К берегу Кукушкино причалили тихо, почти неслышно. Лодка прошуршала днищем о гальку, качнулась и замерла. Вода тут была светлее, мельче, солнце уже поднялось — самое время для бабьей стирки.

И точно — у реки бабы.

Кто на коленях, кто по щиколотку в воде, кто на берегу — рубахи мнут, простыни полощут, приговаривают о своем. Смеются, спорят, перебрасываются словами. Весело им. А чего ж печалиться? Урожай нынче добрый собрали. 

Первой увидела лодку Валентина Лыкова — прищурилась, руку козырьком к глазам приложила.

— Ой… а енто хто ж тама? Никак приютские? 

Тихон первым ступил на берег медленно, тяжело, будто землю примерял, не глядя по сторонам. Митрофан тоже скакнул на берег, лодку привязал. Они вытащили Ваську из лодки — осторожно, без суеты, будто мешок с мукой, только страшнее. Васька замычал, голову повернул, уставился на баб и заулыбался шире.

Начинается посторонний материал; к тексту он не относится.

-- ==== Sys2Proof/Machine/State.lean ====
section
/-! DEFINITION. The state of GF2GJ: everything 10_state.md R20 lists and 70_reset_and_hazards.md
adds (the reset input, the written marks), and the model's own fields, marked so. Plain data. -/

namespace Sys2Proof.Machine

open Sys2Proof

/-- Why the machine would stop with a fault. No constructor: the spec stops the machine nowhere.
A failing command completes with a code in STATUS (60_exceptions.md R220, R224), and a refused
bus access gets an ERROR response with no state change (20_memory.md R74). -/
inductive Fault
  deriving DecidableEq, Repr

/-- Why a step would be refused. -/
inductive Refusal where
  /-- Raised by the arm of exec of an instruction that has no meaning yet, none in this model.
  Safe: nothing is claimed of a refused step. -/
  | notModelled (mnemonic : String)
  deriving DecidableEq, Repr

/-- The error codes a command can raise (60_exceptions.md R210). Codes 4 to 15 are never
produced, so no name stands for one; code 0 (NONE) is no error. -/
inductive ErrorCode where
  /-- An illegal encoding (60_exceptions.md R211). -/
  | illegal
  /-- A refused matrix shape (60_exceptions.md R212). -/
  | shape
  /-- GDIV by 0 (60_exceptions.md R213). -/
  | divzero
  deriving DecidableEq, Repr

/-- The response of a bus transaction (20_memory.md R61). -/
inductive Resp where
  | okay
  | error
  deriving DecidableEq, Repr

/-- What the bus port answered last (20_memory.md R61). MODEL's own field type,
notes/assumptions/8.md. -/
inductive Answer where
  /-- No transaction has been answered yet. -/
  | none
  /-- A transaction that arrived while reset was asserted: the bus serves none
  (70_reset_and_hazards.md R250). notes/assumptions/7.md. -/
  | notServed
  /-- The answer of a Read. -/
  | read (resp : Resp) (data : Word)
  /-- The answer of a Write. -/
  | write (resp : Resp)
  deriving DecidableEq, Repr

/-- What can come next in the serialized stream of 20_memory.md R77. MODEL's own field type,
notes/assumptions/2.md. -/
inductive Event where
  /-- A host transaction Read(a, size) (20_memory.md R61). -/
  | read (a : Offset) (size : Nat)
  /-- A host transaction Write(a, size, data) (20_memory.md R61). -/
  | write (a : Offset) (size : Nat) (data : Word)
  /-- The reset input is driven to a level, true while asserted (70_reset_and_hazards.md R250). -/
  | resetInput (asserted : Bool)
  /-- The engine gets its turn: it completes the pending command, if there is one
  (10_state.md R37). -/
  | engine
  deriving DecidableEq, Repr

/-- The STATUS register's fields (10_state.md R27); its reserved bits read 0 and are no state. -/
structure Status where
  busy : Bool
  done : Bool
  err : Bool
  ovr : Bool
  haz : Bool
  errcode : BitVec 4
  deriving DecidableEq, Repr

/-- STATUS after reset (70_reset_and_hazards.md R251). -/
def Status.reset : Status :=
  { busy := false, done := false, err := false, ovr := false, haz := false, errcode := 0#4 }

/-- The RAM bits of the aperture (W and NV), by byte offset: `bytes` lists the bytes that hold
at least one written bit, `marks` lists for the same offsets which of their bits are written
(70_reset_and_hazards.md R255). An offset listed in neither holds no written bit.
notes/assumptions/11.md. -/
structure Memory where
  bytes : List Host.Cell
  marks : List Host.Cell
  deriving DecidableEq, Repr

/-- The RAMs after a hardware reset: every bit unwritten (70_reset_and_hazards.md R250). -/
def Memory.blank : Memory := { bytes := [], marks := [] }

/-- The state of the machine (10_state.md R20). -/
structure State where
  /-- The parameter NMAX that CONFIG reports (00_scope.md R7, 10_state.md R25). -/
  nmax : Nat
  /-- CMD (10_state.md R26). -/
  cmd : Word
  /-- STATUS (10_state.md R27). -/
  status : Status
  /-- NULLDIM, bits [11:0] (10_state.md R28). -/
  nulldim : BitVec 12
  /-- SRES.RES (10_state.md R29). -/
  sres : Bool
  /-- CTRL.IE (10_state.md R30). -/
  ie : Bool
  /-- W and NV (10_state.md R33, R34). -/
  mem : Memory
  /-- The reset input, true while asserted (70_reset_and_hazards.md R250). -/
  resetLine : Bool
  /-- MODEL's own: the serialized stream still to come (20_memory.md R77), first item next. -/
  events : List Event
  /-- MODEL's own: what the bus port answered last (20_memory.md R61). -/
  answer : Answer
  /-- MODEL's own: how many free values have been drawn. -/
  draws : Nat
  deriving DecidableEq, Repr

/-- The instance with a given NMAX right after a hardware reset (70_reset_and_hazards.md R251). -/
def State.resetFor (nmax : Nat) : State :=
  { nmax := nmax
    cmd := 0#32
    status := Status.reset
    nulldim := 0#12
    sres := false
    ie := false
    mem := Memory.blank
    resetLine := false
    events := []
    answer := .none
    draws := 0 }

/-- The reference instance right after a hardware reset. notes/assumptions/1.md. -/
def State.reset : State := State.resetFor Config.referenceNmax

end Sys2Proof.Machine
end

— Господя… — выдохнула Валентина. 

— Да енто ж…

— Васька! Он, либошто? 

— Глянь-ка, Ваську вынули из лодки-то! 

— Антипкин брательник енто! 

— Да как жа енто?..

— Ить сгорел жа, говорили!

— А Ефим иде?

— А Ефимка? 

Бабы побросали белье. Кто крестился, кто рот ладонью прикрывал. Шепоток рос, множился, путался между баб. 

— Не сгорел ить? Выходить так? 

— Гля, живой… да вродя хворый? 

— Чевой Митька яво на себе тащить? 

— Ой, Господя… А чевой ж енто с им?

— Гля — улыбаетси как пустоумок! 

— Ой-ой… — простонала одна из баб. — Да он жа… не в разуме!

— Матерь Божья… Куды ж понесуть? 

— К Антипу, не иначе! Ой, чевой жа будеть…

— Ить не знають…

— Господя помилуй… Ой, беда-то кака…

Шепот превращался в говор, говор — в гул. За спинами Тихона и Митрофана тянулась живая, любопытная, тревожная вереница.